Bearing this in mind, calculating the atmospheric radiation background is a very complex and demanding task. This computation is originated from the integration of all the secondary particles produced by the complete and modulated flux of cosmic rays that impinge on the atmosphere. For doing this we developed ARTI , a computational framework that takes advantage of the state-of-the-art radiation propagation and interaction codes, such as CORSIKA  and Geant4 , to trustworthily estimate the expected flux of radiation at any place in the World under real-time evolving atmospheric and geomagnetic conditions . We are also capable to include the impacts produced during the sudden occurrence of transient astrophysical phenomena.

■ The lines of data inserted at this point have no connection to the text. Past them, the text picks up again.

/-- R177: a frame of a known kind is refused ROLE where the link's role may not make the request, FORMAT where it may and
the body length is not the kind's, and the refusal changes nothing beyond the silence timer and the link state. -/
def Obligations.RequestsAreExaminedInOrder : Prop :=
  ∀ (k : RequestKind) (r : Request) (s : State), s.resetDue = false →
    (k.permitted (s.links.get r.link).role = false →
      ∃ t, exec (command k r) s = .next t ∧ Reached t { s with links := linksAfter s r.link [.refused r.tag .role] }) ∧
    (k.permitted (s.links.get r.link).role = true → k.lengthOk r.body = false →
      ∃ t, exec (command k r) s = .next t ∧ Reached t { s with links := linksAfter s r.link [.refused r.tag .format] })

/-- R177, R176: a valid frame of a kind unknown to the part is refused FORMAT, on a link of any role, and nothing else
changes beyond the silence timer and the link state; a frame that is discarded, and the real completion of a drive operation
that has ended (R24), change nothing. R178, R187: a frame sent leaves the head of its link's output list, and where it is
the DONE of a RESTART the reset begins; nothing else changes. -/
def Obligations.FramesThatAreNoRequestAndFramesSent : Prop :=
  ((∀ (kind : Byte) (r : Request) (s : State), s.resetDue = false →
     ∃ t, exec (.unknownKindFrame kind r) s = .next t ∧
       Reached t { s with links := linksAfter s r.link [.refused r.tag .format] }) ∧
   (∀ (l : LinkId) (why : DiscardCause) (s : State), exec (.frameDiscarded l why) s = .next s) ∧
   (∀ (d : DriveId) (s : State), exec (.lateDriveCompletion d) s = .next s)) ∧
  (∀ (l : LinkId) (f : OutFrame) (fs : List OutFrame) (s : State), s.resetDue = false → (s.links.get l).out = f :: fs →
     ∃ t, exec (.frameSent l) s = .next t ∧
       Reached t { s with links := s.links.set l { s.links.get l with out := fs }, resetDue := f.isRestart })

/-- R178: every frame produced for a link joins the tail of its output list, and a frame leaves that list only where it is
sent, at the SILENT event of the link, or at a reset. -/
def Obligations.OutputListsGrowAtTheTail : Prop :=
  ∀ (c : Instr) (s t : State) (l : LinkId), exec c s = .next t → c ≠ .frameSent l → c ≠ .silentEvent l →
    (∀ cause straps levels fate, c ≠ .reset cause straps levels fate) →
    ∃ fs, (t.links.get l).out = (s.links.get l).out ++ fs

/-- Which commands write a value: next_rn and the day number, the schedule, the settings, the clock, the reception window,
the close result; the start record only a reset. Every other command leaves it (R49, R50, R56, R114, R134, R135, R139, R163,
R186, R196). -/
def Obligations.EachValueHasItsWriters : Prop :=
  ∀ (c : Instr) (s t : State), exec c s = .next t → (∀ cause straps levels fate, c ≠ .reset cause straps levels fate) →
    (t.counter = s.counter ∨
      (∃ r k, c = .data r ∧ s.counter = some k ∧ t.counter = some { k with nextRn := k.nextRn + 1 }) ∨
      (∃ r k, c = .closeDay r ∧ s.counter = some k ∧ t.counter = some { k with day := t.tallyDay }) ∨
      (∃ r, c = .restoreCounter r)) ∧
    (t.schedule = s.schedule ∨ ∃ r, c = .setSchedule r) ∧
    (t.settings = s.settings ∨ ∃ r, c = .setConfig r) ∧
    (t.clock = s.clock ∨ (∃ r, c = .setClock r) ∨ c = .clockSecondTick) ∧
    (t.window = s.window ∨ (∃ r, c = .openReception r) ∨ (∃ r, c = .closeReception r) ∨ c = .clockSecondTick ∨
      c = .receptionWindowExpiry) ∧
    (t.closeResult = s.closeResult ∨ ∃ r, c = .closeDay r) ∧
    (t.startRecord = s.startRecord)

/-- The machine right after reset meets what every step keeps: its retained values and countdowns lie in their ranges (R49, R114,
R131, R135, R186), its pending list, staging store and sides keep their rules (R57, R6), its held sets and standing alarms are in
order (R181; that the alarms have an order, and which, is the model's choice, notes/assumptions/66.md), its work queue is in bounds
(R80), and its claims are in order (R27, R28). -/
def Obligations.ResetMeetsTheInvariants : Prop :=
  (State.reset.legal) ∧
  (State.reset.orderly ∧ State.reset.queueBounded ∧ State.reset.claimsKept)

/-- Every step keeps the values of the nine sections in their ranges, each section with its check word (R190), and the stores that
the record of updates keeps in theirs: the settings (R186), the schedule (R114), next_rn and the day number (R135, R163), the
tallies of both days (R131), the courtesy list (R126), the pending list in ascending order and of at most 16 entries with the
submissions in transfer (R52, R57), the side records in keeping with their states and at most one side OPEN (R6, R14). It keeps
every countdown in its range: the clock, the window, the debounce, silence, idle, operation and stall timers (R49, R164). It keeps
the staging block map the one of the blocks owned, none owned twice (R51), and no side OPEN while one is selected (R17). Nothing is
claimed of the counts of a side record among themselves: those of a side rebuilt by inventory are what its platter gave (R161).
(What a record of updates holds is the model's own, notes/assumptions/9.md.) -/
def Obligations.EveryStepKeepsTheRanges : Prop :=
  ∀ s t : State, s.legal → step s = .next t → t.legal

/-- R181, R189: every step keeps at most one held notice of each kind, in order and of a FILED notice at most 16 records,
and keeps each alarm standing at most once, in order. (That the standing alarms stand in an order, and in which, is the model's
choice, notes/assumptions/66.md, which R189 does not give.) -/
def Obligations.EveryStepKeepsNoticesAndAlarmsInOrder : Prop :=
  ∀ s t : State, s.orderly → step s = .next t → t.orderly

As these calculations require a vast amount of computational resources, several approaches were adopted, such as the recent development of OneDataSim , a virtualized application to run ARTI on high-performance computing and cloud-based environments.
In this work, we show some of the implications and technological applications of our research, including results related to the precise calculation of the expected muon flux at underground laboratories, the mining prospecting and volcanoes risk assessment in muography, some new applications for precision agriculture and personal safe ward, and even how we are able to predict the occurrence of silent and non-silent errors at the new exascale supercomputers centres.
In addition, some results will be shown for the future ANDES underground laboratory. Thus, regarding the study of high energetic secondary particles at the tens of TeV scale for this lab background calculations and the expected flux of muons for muography geophysical applications, the expected flux over an integration time of 1 year at different altitudes of the ANDES mountain profile will be presented.
In all those cases, the accuracy and statistical significance of previous results have been extended by using these new resources.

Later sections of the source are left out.